Eglises d'Asie

En campagne dans l’Arakan, Aung San Suu Kyi évite d’évoquer le conflit religieux qui y sévit

Publié le 20/10/2015




Durant trois jours, du 16 au 18 octobre, à l’occasion de sa première visite depuis treize ans en Arakan, région de l’ouest de la Birmanie, la dirigeante de l’opposition pro-démocratique n’a pas abordé dans ses discours le conflit entre Arakanais bouddhistes et Rohingyas musulmans. Interrogée par …

… des villageois inquiets, elle a éludé leurs questions. A trois semaines du scrutin législatif du 8 novembre prochain, les critiques à son encontre restent rares.

En campagne électorale, il suffit à Aung San Suu Kyi d’élever le ton tout en souriant pour que sa voix déclenche des tonnerres d’applaudissements. Même dans l’Etat de l’Arakan, où la compétition électorale semble difficile pour elle, ses soutiens se sont déplacés par centaines pour l’acclamer sur des terrains de sport municipaux. Elle y a pratiqué la démocratie directe en répondant au public, debout sur une estrade, sans sélection des questions au préalable. A Thandwe, un homme musulman l’a interpellée sur les discriminations dont souffre la minorité religieuse dans cette région côtière. Il n’a pas pu effectuer d’études supérieures quand ses amis bouddhistes ayant obtenu des notes similaires aux siennes ont pu suivre une formation d’aide-soignant. « Nous serons un gouvernement qui croit en l’autorité de la loi, lui a répondu Aung San Suu Kyi. (…) Nous gouvernerons en respectant les règles édictées conformément au droit. Nous règlerons ce problème de cette manière. » La dirigeante de l’opposition n’a pas élaboré davantage.

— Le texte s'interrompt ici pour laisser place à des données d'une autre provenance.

/-! ## Chapter 6: entry and occupancy -/

/-- The verdict on a record's dates is CLOCK for a dated record while the clock is unset, else NOT_YET_VALID before its
first day, else EXPIRED past its last, else VALID. The first nine checks of a presentation: the first that fails writes
one REFUSE record with its code and changes nothing else. No presentation at an ENTRY reader changes any door while the
target zone is between COUNTDOWN and VENT. -/
def Obligations.PresentationChecksOneToNine : Prop :=
  (∀ (s : State) (c : Credential),
    let undatable := s.clock.set = false ∧ (c.validFrom ≠ 0 ∨ c.validUntil ≠ 0)
    let early := c.validFrom ≠ 0 ∧ s.clock.day < c.validFrom
    let late := c.validUntil ≠ 0 ∧ c.validUntil < s.clock.day
    (verdict s c = .clock ↔ undatable) ∧ (verdict s c = .notYetValid ↔ ¬ undatable ∧ early) ∧
    (verdict s c = .expired ↔ ¬ undatable ∧ ¬ early ∧ late) ∧
    (verdict s c = .valid ↔ ¬ undatable ∧ ¬ early ∧ ¬ late)) ∧
  (∀ (s : State) (r : ReaderNo) (cred : Nat) (digits : List Nat), GateFollows s →
    let refused := fun (code : RefusalCode) =>
      exec (.presentation r cred digits) s = .next (write .refuse r.val cred (.refusal code) s)
    (s.readers[r].lockout.isSome = true → refused .readerLocked) ∧
    (s.readers[r].lockout = none →
      (lookup s cred = none → refused .unknown) ∧
      ∀ c ∈ s.store.credentials, lookup s cred = some c →
        (c.suspended = true → refused .suspended) ∧
        (c.suspended = false →
          (verdict s c = .clock → refused .clock) ∧
          (verdict s c = .notYetValid → refused .notYetValid) ∧
          (verdict s c = .expired → refused .expired) ∧
          (verdict s c = .valid → s.store.readers[r].direction = .entry →
            let n := s.store.readers[r].door
            (c.doors.getLsbD n.val = false → refused .noDoor) ∧
            (c.doors.getLsbD n.val = true → scheduleActive s c.schedule = false → refused .schedule) ∧
            (c.doors.getLsbD n.val = true → scheduleActive s c.schedule = true →
              ∀ z, s.store.doors[n].inside = some z →
                (s.store.modes[z] = .lockdown → refused .lockdown) ∧
                (s.store.modes[z] ≠ .lockdown → ReleaseState.inSpan s.release[z].state = true →
                  refused .suppression)))))) ∧
  (∀ (s : State) (r : ReaderNo) (cred : Nat) (digits : List Nat) (z : Zone), GateFollows s →
    s.store.readers[r].direction = .entry → s.store.doors[s.store.readers[r].door].inside = some z →
    ReleaseState.inSpan s.release[z].state = true →
    ∃ t, exec (.presentation r cred digits) s = .next t ∧ t.doors = s.doors ∧ t.queue = s.queue ∧
      t.motions = s.motions ∧ t.custody = s.custody ∧
      Frame [.readers] (allReaders.map Source.duress) s t)

/-- A presentation that passes every check at a SECURED door, where custody does not apply, writes its GRANT record,
lets the door go with its one pass (a strike is released with its unlock window, a bolt has its WITHDRAW queued or in
motion) and returns the reader's bad-PIN count to 0. -/
def Obligations.GrantLetsTheDoorGo : Prop :=
  ∀ (s : State) (r : ReaderNo) (c : Credential) (digits : List Nat), GateFollows s → PassesChecks s r c digits →
    let n := s.store.readers[r].door
    (∀ z, entryZone s r = some z → custodyApplies s n z = false) →
    s.doors[n].state = .secured → s.doors[n].mark = none →
    overridden s n = false → interlockClear s n = true → s.doors[n].passes = [] →
    (∀ (m : DoorNo), ∀ p ∈ s.doors[m].passes, p.cred ≠ c.number) →
    ∃ u, exec (.presentation r c.number digits) s =
        .next ((write .grant r.val c.number .single u).modReader r fun v => { v with bad := 0 }) ∧
      Frame [.doors] doorSources s u ∧ LetGo s u n [⟨c.number, s.store.readers[r].direction⟩]

/-- Check 10: a wrong PIN is refused and counted, the third starting a lockout of 60 s with its own record; the duress
form gives the reader's DURESS event whatever follows; no digits, or no PIN held, is refused and not counted. -/
def Obligations.PinFailuresCountAndDuressSignals : Prop :=
  ∀ (s : State) (r : ReaderNo) (c : Credential) (digits : List Nat), GateFollows s →
    s.readers[r].lockout = none → lookup s c.number = some c → recordRefusal s r c = none →
    pinRequired s r = true →
    let refused := write .refuse r.val c.number
    let present := exec (.presentation r c.number digits) s
    (digits = [] → present = .next (refused (.refusal .pinRequired) s)) ∧
    (digits ≠ [] → c.pin = [] → present = .next (refused (.refusal .noPin) s)) ∧
    (digits ≠ [] → c.pin ≠ [] → digits ≠ c.pin → digits ≠ duressForm c.pin →
      (s.readers[r].bad < 2 →
        present = .next ((refused (.refusal .badPin) s).modReader r fun v => { v with bad := v.bad + 1 })) ∧
      (2 ≤ s.readers[r].bad →
        present = .next (write .refuse r.val 0 (.refusal .lockout)
          ((refused (.refusal .badPin) s).modReader r fun _ => ⟨3, some 60⟩)))) ∧
    (digits ≠ [] → c.pin ≠ [] → digits ≠ c.pin → digits = duressForm c.pin →
      ∃ t, present = .next t ∧
        Frame ([.readers, .custody, .occupancy, .lone, .gate] ++ zoneParts) (Source.duress r :: inputSources) s t ∧
        t.alarm.pending[Source.duress r] = true)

Elle a souvent tenu des propos très généraux, même lorsque les questions étaient précises, parfois personnelles. « Je ne connais pas la loi, je n’ai pas compris ce qu’elle a dit », a réagi Thein Zaw, un jeune Birman qui avait parcouru 8 km dans une remorque tractée par une moto pour écouter la « Dame de Rangoun ».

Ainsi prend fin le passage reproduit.